-- ==== Sys2Proof/Laws/Words.lean ====
section
/-! SUPPORT. The words bit by bit, and what the decoder of each format reads from them. -/

namespace Sys2Proof

/-- SEG17, a burst (R48): bit 16 is 1, the duration below it. -/
theorem Seg.word_burst_getLsbD (t : Dur) (i : Nat) :
    (Seg.burst t).word.getLsbD i = if i < 16 then t.getLsbD i else decide (i = 16) := by
  show (1#1 ++ t : BitVec (1 + 16)).getLsbD i = _
  rw [BitVec.getLsbD_append]
  by_cases h : i < 16
  · simp [h]
  · simp [h]; omega

/-- SEG17, a space (R48): bit 16 is 0, the duration below it. -/
theorem Seg.word_space_getLsbD (t : Dur) (i : Nat) :
    (Seg.space t).word.getLsbD i = if i < 16 then t.getLsbD i else false := by
  show (0#1 ++ t : BitVec (1 + 16)).getLsbD i = _
  rw [BitVec.getLsbD_append]
  by_cases h : i < 16 <;> simp [h]

/-- FRAME32 (R44): the three fields. -/
theorem frame32_getLsbD (k : Config) (c : Cmd) (d : BitVec 16) (i : Nat) :
    (frame32 k c d).getLsbD i =
      if i < 16 then d.getLsbD i else if i < 24 then c.getLsbD (i - 16) else k.remoteId.getLsbD (i - 24) := by
  show (k.remoteId ++ c ++ d : BitVec (8 + 8 + 16)).getLsbD i = _
  rw [BitVec.getLsbD_append, BitVec.getLsbD_append]
  by_cases h : i < 16
  · simp [h]
  · by_cases h2 : i < 24
    · simp [h, h2, show i - 16 < 8 by omega]
    · simp [h, h2, show ¬ i - 16 < 8 by omega, show i - 16 - 8 = i - 24 by omega]

theorem decodeSeg17_burst (t : Dur) : decodeSeg17 (Seg.burst t).word = .burst t := by
  have h : (Seg.burst t).word.extractLsb' 0 16 = t := BitVec.eq_of_getLsbD_eq fun i hi => by
    rw [BitVec.getLsbD_extractLsb', Seg.word_burst_getLsbD]
    simp [hi]
  rw [decodeSeg17, Seg.word_burst_getLsbD, h]
  rfl

theorem decodeSeg17_space (t : Dur) : decodeSeg17 (Seg.space t).word = .space t := by
  have h : (Seg.space t).word.extractLsb' 0 16 = t := BitVec.eq_of_getLsbD_eq fun i hi => by
    rw [BitVec.getLsbD_extractLsb', Seg.word_space_getLsbD]
    simp [hi]
  rw [decodeSeg17, Seg.word_space_getLsbD, h]
  rfl

theorem decodeFrame32_frame32 (k : Config) (c : Cmd) :
    decodeFrame32 k (frame32 k c k.deviceId) = .ok (.assemble c k.deviceId) := by
  have h1 : (frame32 k c k.deviceId).extractLsb' 24 8 = k.remoteId := BitVec.eq_of_getLsbD_eq fun i hi => by
    rw [BitVec.getLsbD_extractLsb', frame32_getLsbD]
    simp [hi, show ¬ 24 + i < 16 by omega]
  have h2 : (frame32 k c k.deviceId).extractLsb' 16 8 = c := BitVec.eq_of_getLsbD_eq fun i hi => by
    rw [BitVec.getLsbD_extractLsb', frame32_getLsbD]
    simp [hi, show 16 + i < 24 by omega]
  have h3 : (frame32 k c k.deviceId).extractLsb' 0 16 = k.deviceId := BitVec.eq_of_getLsbD_eq fun i hi => by
    rw [BitVec.getLsbD_extractLsb', frame32_getLsbD]
    simp [hi]
  simp [decodeFrame32, h1, h2, h3]

end Sys2Proof
end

WORK TO BE COMPLETED |
All that is wanted is the stretch of lines above from the one containing "simp [hi, show ¬ 24 + i < 16 by omega]" through the one containing "simp [hi, show 16 + i < 24 by omega]", duplicated exactly.

ANSWER TO THIS PROBLEM |
    simp [hi, show ¬ 24 + i < 16 by omega]
  have h2 : (frame32 k c k.deviceId).extractLsb' 16 8 = c := BitVec.eq_of_getLsbD_eq fun i hi => by
    rw [BitVec.getLsbD_extractLsb', frame32_getLsbD]
    simp [hi, show 16 + i < 24 by omega]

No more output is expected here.